**EXCERPTED DATA:**

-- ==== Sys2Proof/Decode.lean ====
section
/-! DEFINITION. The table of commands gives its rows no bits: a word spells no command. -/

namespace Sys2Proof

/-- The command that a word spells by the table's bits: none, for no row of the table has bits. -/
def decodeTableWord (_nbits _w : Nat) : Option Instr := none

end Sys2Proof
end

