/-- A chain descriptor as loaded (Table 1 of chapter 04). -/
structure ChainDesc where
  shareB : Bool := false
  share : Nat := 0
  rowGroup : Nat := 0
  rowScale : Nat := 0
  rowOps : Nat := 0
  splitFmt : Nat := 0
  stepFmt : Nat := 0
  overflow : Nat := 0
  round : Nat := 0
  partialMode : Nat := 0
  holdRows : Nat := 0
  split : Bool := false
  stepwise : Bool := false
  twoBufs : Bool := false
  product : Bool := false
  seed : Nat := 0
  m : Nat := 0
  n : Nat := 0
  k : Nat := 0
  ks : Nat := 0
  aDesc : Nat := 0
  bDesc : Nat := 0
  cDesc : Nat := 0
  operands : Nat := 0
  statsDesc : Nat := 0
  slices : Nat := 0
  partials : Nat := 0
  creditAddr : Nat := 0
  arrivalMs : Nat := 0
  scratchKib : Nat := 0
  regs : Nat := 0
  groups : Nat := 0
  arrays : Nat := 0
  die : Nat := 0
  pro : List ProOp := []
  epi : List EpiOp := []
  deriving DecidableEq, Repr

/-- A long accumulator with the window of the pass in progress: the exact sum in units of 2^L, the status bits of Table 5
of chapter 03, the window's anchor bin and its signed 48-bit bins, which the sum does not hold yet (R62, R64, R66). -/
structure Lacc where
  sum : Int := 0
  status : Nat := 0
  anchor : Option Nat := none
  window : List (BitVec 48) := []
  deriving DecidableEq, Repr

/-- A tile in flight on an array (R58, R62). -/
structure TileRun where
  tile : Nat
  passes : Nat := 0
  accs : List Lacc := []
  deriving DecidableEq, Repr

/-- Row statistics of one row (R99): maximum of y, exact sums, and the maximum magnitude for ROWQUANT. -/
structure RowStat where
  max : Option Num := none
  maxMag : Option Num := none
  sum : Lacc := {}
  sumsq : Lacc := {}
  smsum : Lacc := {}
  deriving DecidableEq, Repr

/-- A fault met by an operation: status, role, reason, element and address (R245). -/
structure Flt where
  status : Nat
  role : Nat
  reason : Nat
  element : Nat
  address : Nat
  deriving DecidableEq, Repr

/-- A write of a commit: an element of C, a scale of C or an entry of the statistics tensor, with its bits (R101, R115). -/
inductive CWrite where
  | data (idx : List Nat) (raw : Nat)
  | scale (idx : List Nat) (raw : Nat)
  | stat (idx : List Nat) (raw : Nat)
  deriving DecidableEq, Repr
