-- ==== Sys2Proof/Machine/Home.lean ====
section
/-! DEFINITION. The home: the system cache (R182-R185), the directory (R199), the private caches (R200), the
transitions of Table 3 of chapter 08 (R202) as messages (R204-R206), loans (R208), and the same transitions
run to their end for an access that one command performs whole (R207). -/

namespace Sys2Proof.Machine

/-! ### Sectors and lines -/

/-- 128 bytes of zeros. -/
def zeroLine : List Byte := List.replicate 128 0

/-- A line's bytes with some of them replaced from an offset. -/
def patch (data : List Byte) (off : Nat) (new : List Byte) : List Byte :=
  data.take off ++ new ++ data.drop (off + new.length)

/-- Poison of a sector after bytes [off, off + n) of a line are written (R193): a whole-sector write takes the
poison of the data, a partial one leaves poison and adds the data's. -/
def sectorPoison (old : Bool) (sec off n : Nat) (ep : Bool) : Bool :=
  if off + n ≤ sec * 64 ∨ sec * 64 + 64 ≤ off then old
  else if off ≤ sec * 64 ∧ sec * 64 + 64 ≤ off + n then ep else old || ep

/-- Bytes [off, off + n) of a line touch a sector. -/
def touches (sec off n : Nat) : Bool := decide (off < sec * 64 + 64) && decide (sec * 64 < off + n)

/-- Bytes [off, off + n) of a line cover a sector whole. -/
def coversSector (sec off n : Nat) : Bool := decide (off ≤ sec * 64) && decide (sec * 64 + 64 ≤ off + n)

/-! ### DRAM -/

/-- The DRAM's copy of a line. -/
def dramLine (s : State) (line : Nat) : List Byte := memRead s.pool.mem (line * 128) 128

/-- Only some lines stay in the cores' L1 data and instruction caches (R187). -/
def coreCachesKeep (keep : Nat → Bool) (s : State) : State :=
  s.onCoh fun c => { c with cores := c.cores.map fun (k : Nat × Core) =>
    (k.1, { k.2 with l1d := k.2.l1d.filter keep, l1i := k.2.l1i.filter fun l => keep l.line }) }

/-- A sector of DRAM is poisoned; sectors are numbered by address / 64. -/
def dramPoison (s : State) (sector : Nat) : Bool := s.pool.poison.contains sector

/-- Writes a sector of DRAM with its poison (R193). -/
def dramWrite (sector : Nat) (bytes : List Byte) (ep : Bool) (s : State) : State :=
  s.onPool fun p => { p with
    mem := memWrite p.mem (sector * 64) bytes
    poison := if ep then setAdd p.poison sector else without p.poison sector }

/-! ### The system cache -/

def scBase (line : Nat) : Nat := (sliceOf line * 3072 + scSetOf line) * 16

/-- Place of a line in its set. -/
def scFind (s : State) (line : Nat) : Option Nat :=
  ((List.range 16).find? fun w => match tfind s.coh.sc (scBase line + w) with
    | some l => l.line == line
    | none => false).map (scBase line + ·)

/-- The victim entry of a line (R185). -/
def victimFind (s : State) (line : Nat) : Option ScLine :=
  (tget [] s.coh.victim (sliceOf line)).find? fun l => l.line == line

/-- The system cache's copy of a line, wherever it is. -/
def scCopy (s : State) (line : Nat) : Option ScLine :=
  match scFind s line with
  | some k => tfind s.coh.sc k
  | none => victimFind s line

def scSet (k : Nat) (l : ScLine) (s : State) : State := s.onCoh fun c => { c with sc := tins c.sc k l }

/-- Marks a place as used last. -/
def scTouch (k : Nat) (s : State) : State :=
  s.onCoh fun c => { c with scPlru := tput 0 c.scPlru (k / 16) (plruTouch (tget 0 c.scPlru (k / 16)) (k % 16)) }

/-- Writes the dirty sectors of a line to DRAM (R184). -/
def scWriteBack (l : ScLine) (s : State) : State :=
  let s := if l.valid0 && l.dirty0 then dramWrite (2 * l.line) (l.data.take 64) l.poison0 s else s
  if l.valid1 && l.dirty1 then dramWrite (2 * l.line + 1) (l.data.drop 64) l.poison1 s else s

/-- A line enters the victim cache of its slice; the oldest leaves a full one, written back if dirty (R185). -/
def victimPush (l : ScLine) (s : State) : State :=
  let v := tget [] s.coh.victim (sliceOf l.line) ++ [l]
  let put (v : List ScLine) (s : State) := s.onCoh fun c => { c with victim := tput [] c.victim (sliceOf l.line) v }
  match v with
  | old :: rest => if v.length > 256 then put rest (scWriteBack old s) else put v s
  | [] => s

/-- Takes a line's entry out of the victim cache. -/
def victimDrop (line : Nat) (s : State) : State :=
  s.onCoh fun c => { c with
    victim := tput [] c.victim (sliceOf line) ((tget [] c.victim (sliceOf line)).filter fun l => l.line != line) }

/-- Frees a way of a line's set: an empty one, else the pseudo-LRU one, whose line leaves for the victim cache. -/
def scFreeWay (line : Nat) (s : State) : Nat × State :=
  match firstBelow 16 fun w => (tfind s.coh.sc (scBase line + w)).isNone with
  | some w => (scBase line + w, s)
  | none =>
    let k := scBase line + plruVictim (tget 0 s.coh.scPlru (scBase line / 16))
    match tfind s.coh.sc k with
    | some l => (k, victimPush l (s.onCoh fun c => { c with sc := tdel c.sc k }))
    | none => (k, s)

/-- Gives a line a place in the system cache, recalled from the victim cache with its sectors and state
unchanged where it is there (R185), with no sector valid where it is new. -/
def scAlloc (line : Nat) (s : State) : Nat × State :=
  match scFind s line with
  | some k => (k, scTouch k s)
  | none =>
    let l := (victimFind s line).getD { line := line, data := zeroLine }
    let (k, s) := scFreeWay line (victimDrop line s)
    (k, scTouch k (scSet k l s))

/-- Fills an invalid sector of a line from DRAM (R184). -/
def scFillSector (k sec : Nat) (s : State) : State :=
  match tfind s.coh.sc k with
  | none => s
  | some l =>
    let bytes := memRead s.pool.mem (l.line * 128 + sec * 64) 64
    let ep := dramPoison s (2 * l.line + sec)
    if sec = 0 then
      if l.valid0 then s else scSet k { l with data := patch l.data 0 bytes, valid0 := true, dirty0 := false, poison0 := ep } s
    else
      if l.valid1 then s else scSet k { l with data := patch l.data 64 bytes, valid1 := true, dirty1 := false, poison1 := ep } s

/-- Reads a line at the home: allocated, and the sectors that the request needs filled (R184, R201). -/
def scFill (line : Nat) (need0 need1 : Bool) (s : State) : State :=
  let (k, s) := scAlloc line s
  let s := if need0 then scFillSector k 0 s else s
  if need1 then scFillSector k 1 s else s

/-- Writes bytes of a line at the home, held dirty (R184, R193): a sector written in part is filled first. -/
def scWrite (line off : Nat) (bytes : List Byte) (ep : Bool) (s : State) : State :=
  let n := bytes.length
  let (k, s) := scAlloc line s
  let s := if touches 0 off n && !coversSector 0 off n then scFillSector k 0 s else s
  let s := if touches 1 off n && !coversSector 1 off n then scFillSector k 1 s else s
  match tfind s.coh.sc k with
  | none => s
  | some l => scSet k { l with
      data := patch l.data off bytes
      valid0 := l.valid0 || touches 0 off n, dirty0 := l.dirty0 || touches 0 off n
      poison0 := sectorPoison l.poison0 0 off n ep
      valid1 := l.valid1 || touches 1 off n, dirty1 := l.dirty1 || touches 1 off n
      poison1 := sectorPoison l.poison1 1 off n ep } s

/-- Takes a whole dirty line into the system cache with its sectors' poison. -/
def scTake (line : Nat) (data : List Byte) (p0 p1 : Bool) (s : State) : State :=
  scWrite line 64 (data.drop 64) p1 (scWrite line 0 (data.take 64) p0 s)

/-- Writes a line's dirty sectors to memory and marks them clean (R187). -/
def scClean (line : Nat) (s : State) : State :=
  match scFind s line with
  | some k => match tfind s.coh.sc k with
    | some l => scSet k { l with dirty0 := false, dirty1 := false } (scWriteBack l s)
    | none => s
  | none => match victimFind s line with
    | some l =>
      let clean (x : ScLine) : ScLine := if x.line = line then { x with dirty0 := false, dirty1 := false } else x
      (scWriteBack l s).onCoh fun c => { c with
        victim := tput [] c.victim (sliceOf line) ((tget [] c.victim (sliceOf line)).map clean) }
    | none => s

**PROBLEM TO SOLVE:**
Within the material above, transcribe exactly the lines that run from the line holding "partials : Nat := 0" through the line holding "bits of Table 5".

**ANSWER BELOW:**
  partials : Nat := 0
  creditAddr : Nat := 0
  arrivalMs : Nat := 0
  scratchKib : Nat := 0
  regs : Nat := 0
  groups : Nat := 0
  arrays : Nat := 0
  die : Nat := 0
  pro : List ProOp := []
  epi : List EpiOp := []
  deriving DecidableEq, Repr

/-- A long accumulator with the window of the pass in progress: the exact sum in units of 2^L, the status bits of Table 5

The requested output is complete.